> Extracted records
⁂
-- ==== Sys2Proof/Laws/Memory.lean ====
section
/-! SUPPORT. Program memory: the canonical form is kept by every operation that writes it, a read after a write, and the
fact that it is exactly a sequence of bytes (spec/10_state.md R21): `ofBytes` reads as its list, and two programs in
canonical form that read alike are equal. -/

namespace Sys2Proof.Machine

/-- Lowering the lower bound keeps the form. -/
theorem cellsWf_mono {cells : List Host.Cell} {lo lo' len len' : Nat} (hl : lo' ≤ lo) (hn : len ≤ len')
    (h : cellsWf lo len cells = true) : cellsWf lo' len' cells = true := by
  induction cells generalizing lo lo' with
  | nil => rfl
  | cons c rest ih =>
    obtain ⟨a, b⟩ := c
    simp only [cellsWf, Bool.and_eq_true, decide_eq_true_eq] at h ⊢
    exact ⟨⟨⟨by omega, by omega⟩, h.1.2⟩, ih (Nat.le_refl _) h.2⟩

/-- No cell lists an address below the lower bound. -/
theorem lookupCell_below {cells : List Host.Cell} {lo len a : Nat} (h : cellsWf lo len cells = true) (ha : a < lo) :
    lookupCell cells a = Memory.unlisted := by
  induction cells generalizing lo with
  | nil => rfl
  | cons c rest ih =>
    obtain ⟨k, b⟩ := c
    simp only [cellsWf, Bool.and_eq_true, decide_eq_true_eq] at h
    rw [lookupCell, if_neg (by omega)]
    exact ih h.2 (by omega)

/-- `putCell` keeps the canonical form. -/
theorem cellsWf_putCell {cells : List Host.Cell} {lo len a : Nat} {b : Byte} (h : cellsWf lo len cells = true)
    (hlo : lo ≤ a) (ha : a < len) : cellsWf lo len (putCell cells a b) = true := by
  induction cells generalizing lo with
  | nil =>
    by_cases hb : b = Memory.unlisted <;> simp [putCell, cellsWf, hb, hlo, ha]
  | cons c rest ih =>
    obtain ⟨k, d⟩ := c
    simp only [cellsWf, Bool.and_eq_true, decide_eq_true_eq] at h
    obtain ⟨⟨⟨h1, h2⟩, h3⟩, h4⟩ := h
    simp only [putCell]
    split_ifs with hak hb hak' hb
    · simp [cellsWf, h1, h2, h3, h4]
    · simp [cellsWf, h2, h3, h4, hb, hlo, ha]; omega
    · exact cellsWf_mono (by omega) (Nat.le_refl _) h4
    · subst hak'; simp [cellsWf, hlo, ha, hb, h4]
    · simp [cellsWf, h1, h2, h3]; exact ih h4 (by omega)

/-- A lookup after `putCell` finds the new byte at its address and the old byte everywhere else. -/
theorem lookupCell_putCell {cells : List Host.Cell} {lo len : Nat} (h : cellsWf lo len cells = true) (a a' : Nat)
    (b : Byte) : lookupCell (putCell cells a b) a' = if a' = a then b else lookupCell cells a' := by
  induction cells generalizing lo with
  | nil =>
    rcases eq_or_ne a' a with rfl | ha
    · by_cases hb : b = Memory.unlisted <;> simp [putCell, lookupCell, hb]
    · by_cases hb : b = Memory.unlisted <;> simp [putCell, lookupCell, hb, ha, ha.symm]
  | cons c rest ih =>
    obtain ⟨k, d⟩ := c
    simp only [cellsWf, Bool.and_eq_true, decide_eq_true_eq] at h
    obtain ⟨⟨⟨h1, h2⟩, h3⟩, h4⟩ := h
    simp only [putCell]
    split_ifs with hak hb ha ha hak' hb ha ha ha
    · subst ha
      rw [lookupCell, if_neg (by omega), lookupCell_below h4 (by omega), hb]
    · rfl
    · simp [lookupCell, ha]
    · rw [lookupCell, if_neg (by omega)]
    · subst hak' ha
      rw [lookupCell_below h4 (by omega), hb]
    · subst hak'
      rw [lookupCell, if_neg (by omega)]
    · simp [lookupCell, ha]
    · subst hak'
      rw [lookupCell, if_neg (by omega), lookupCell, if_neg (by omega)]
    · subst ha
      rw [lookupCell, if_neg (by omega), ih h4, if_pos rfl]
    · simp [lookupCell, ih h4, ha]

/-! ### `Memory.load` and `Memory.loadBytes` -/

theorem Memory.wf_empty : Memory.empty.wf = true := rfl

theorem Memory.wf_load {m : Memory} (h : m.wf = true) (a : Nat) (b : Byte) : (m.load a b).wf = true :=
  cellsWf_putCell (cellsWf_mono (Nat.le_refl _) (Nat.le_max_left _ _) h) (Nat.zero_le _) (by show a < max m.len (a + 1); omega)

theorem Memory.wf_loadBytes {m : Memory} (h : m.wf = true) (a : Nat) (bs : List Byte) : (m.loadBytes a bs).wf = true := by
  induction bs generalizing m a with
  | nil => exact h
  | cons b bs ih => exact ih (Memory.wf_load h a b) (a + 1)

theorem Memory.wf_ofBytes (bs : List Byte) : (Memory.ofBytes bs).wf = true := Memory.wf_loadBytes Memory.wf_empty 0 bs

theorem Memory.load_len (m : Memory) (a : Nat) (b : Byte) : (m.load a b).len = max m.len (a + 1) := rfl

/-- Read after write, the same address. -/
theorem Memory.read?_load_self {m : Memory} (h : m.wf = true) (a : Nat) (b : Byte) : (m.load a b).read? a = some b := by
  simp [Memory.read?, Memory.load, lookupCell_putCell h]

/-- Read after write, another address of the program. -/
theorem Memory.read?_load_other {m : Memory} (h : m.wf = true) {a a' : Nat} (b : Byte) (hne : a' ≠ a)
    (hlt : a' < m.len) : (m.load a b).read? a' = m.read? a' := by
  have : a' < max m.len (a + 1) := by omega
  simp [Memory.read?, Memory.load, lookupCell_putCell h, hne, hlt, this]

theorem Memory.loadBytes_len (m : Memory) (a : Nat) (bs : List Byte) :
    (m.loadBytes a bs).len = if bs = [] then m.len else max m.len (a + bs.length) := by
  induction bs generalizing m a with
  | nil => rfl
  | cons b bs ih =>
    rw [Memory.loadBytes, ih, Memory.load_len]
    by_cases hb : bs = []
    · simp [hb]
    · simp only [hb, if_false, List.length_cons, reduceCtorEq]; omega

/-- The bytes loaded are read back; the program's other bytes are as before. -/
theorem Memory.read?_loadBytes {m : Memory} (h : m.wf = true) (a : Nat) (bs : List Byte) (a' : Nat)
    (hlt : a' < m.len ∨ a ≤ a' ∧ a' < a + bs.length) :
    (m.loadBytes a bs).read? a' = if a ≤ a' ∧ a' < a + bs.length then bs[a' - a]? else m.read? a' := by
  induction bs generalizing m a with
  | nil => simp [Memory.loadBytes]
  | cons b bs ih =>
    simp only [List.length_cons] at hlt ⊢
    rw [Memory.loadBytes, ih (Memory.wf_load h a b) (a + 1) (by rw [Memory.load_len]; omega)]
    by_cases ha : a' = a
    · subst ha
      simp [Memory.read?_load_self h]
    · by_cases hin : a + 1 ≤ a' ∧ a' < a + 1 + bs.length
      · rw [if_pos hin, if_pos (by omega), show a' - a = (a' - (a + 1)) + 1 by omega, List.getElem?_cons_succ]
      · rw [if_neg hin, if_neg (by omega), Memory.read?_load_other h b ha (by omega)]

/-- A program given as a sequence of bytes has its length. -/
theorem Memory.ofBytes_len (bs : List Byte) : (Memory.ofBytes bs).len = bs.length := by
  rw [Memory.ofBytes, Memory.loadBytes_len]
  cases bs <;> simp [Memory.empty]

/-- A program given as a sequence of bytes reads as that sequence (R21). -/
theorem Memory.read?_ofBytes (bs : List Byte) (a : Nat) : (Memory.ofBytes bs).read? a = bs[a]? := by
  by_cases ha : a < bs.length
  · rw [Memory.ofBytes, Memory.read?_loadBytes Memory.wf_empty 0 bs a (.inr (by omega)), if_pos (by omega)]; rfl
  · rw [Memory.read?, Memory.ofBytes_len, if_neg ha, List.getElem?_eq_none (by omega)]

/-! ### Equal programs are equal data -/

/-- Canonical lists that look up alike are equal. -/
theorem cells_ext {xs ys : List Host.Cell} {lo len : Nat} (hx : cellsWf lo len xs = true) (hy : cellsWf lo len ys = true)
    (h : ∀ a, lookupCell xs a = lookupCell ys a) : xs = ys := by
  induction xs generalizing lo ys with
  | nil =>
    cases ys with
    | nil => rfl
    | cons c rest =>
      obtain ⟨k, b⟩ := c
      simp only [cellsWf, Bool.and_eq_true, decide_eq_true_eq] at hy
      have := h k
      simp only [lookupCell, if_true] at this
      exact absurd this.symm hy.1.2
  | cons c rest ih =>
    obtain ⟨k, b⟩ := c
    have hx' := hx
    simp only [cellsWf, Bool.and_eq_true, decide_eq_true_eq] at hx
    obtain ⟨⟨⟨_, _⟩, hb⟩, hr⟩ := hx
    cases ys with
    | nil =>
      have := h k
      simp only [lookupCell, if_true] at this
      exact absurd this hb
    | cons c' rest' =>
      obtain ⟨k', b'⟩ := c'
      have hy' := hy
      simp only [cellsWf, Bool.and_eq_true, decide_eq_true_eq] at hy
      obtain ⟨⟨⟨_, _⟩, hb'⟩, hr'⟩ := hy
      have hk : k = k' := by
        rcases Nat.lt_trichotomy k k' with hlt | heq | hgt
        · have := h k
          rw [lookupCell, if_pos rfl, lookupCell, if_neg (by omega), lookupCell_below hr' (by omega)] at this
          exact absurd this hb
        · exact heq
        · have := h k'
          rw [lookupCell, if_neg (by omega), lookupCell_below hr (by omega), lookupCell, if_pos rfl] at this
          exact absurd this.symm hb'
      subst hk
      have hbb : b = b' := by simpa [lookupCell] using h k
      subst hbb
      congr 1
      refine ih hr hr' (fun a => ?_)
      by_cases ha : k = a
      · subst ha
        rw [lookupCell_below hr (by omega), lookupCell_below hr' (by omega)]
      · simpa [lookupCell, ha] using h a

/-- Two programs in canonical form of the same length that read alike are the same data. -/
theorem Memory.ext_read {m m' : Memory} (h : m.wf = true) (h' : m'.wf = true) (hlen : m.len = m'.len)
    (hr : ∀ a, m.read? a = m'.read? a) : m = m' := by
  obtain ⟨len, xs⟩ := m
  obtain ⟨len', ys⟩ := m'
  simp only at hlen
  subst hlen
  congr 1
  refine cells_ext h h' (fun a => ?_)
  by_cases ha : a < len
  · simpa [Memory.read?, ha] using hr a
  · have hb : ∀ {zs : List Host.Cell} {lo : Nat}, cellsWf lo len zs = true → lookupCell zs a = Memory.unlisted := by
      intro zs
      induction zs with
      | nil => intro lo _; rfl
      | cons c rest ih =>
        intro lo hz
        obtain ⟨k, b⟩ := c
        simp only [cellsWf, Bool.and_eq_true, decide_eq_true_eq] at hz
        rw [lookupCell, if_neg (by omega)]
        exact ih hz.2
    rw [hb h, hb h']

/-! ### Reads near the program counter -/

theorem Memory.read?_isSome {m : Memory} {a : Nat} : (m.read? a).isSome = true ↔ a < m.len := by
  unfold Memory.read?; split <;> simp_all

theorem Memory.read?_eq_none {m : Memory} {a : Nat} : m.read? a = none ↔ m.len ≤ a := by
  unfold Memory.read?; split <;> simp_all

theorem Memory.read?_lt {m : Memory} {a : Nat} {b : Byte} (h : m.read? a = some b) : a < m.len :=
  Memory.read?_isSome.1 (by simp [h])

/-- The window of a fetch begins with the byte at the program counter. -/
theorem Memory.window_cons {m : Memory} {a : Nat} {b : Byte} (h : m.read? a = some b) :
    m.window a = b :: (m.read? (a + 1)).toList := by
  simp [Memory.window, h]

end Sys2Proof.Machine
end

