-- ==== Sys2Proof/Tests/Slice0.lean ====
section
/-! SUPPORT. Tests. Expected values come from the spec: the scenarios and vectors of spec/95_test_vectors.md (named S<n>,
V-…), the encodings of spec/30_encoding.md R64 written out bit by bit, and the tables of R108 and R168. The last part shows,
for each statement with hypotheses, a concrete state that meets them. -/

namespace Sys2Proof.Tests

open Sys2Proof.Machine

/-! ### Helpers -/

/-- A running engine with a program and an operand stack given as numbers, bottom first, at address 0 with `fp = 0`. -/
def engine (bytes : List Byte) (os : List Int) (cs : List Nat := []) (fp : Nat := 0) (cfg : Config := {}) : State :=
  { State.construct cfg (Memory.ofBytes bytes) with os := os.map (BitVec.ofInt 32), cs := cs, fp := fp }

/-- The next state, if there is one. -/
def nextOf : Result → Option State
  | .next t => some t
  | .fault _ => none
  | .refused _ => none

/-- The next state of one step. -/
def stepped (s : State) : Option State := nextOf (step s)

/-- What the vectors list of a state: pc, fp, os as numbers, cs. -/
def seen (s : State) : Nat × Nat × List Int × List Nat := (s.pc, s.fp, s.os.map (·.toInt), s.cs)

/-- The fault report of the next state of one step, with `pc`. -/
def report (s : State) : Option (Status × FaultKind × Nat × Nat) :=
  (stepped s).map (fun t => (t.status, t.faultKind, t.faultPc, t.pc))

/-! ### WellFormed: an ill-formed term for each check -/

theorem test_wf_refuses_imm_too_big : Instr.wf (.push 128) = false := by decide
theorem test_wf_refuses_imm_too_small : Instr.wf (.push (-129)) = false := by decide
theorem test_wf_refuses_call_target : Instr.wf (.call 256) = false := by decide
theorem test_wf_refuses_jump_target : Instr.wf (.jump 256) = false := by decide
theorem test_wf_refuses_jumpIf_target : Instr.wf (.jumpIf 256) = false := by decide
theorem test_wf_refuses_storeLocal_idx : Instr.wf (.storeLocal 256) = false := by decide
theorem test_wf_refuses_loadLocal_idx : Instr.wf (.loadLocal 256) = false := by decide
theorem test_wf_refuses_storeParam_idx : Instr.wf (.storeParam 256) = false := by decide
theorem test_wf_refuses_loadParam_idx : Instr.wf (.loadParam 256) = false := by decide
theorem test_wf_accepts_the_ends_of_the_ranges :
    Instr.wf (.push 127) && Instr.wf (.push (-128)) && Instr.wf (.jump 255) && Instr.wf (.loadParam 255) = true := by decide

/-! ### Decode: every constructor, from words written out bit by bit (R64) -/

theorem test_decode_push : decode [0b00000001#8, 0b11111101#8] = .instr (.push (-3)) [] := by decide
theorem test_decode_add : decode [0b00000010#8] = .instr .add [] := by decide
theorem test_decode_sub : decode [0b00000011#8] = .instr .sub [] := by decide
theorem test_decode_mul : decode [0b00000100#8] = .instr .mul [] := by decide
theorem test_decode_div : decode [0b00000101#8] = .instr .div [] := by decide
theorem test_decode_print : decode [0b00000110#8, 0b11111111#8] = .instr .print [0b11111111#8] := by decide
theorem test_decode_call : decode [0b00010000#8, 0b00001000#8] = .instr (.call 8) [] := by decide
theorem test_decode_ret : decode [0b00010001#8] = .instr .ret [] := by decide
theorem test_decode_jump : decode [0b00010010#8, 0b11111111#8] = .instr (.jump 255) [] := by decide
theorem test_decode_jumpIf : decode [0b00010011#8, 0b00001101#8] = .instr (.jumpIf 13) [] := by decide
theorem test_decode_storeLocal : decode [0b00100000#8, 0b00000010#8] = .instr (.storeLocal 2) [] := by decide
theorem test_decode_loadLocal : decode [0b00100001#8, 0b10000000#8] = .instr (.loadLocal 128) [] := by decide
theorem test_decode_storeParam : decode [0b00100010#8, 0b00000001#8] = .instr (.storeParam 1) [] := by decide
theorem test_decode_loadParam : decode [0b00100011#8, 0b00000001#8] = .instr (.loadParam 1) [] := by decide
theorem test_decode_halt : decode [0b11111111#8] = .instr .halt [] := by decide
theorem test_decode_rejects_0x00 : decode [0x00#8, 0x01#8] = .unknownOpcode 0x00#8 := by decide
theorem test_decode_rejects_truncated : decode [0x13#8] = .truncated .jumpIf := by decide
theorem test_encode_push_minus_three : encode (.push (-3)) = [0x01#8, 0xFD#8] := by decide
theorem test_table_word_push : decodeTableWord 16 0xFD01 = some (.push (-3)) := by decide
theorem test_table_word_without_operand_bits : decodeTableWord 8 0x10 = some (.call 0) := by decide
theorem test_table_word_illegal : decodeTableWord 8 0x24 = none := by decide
⁂
> Problem statement
The lines above that hold the string "sequence" are to be located and copied.

> Answer box
fact that it is exactly a sequence of bytes (spec/10_state.md R21): `ofBytes` reads as its list, and two programs in
/-- A program given as a sequence of bytes has its length. -/
/-- A program given as a sequence of bytes reads as that sequence (R21). -/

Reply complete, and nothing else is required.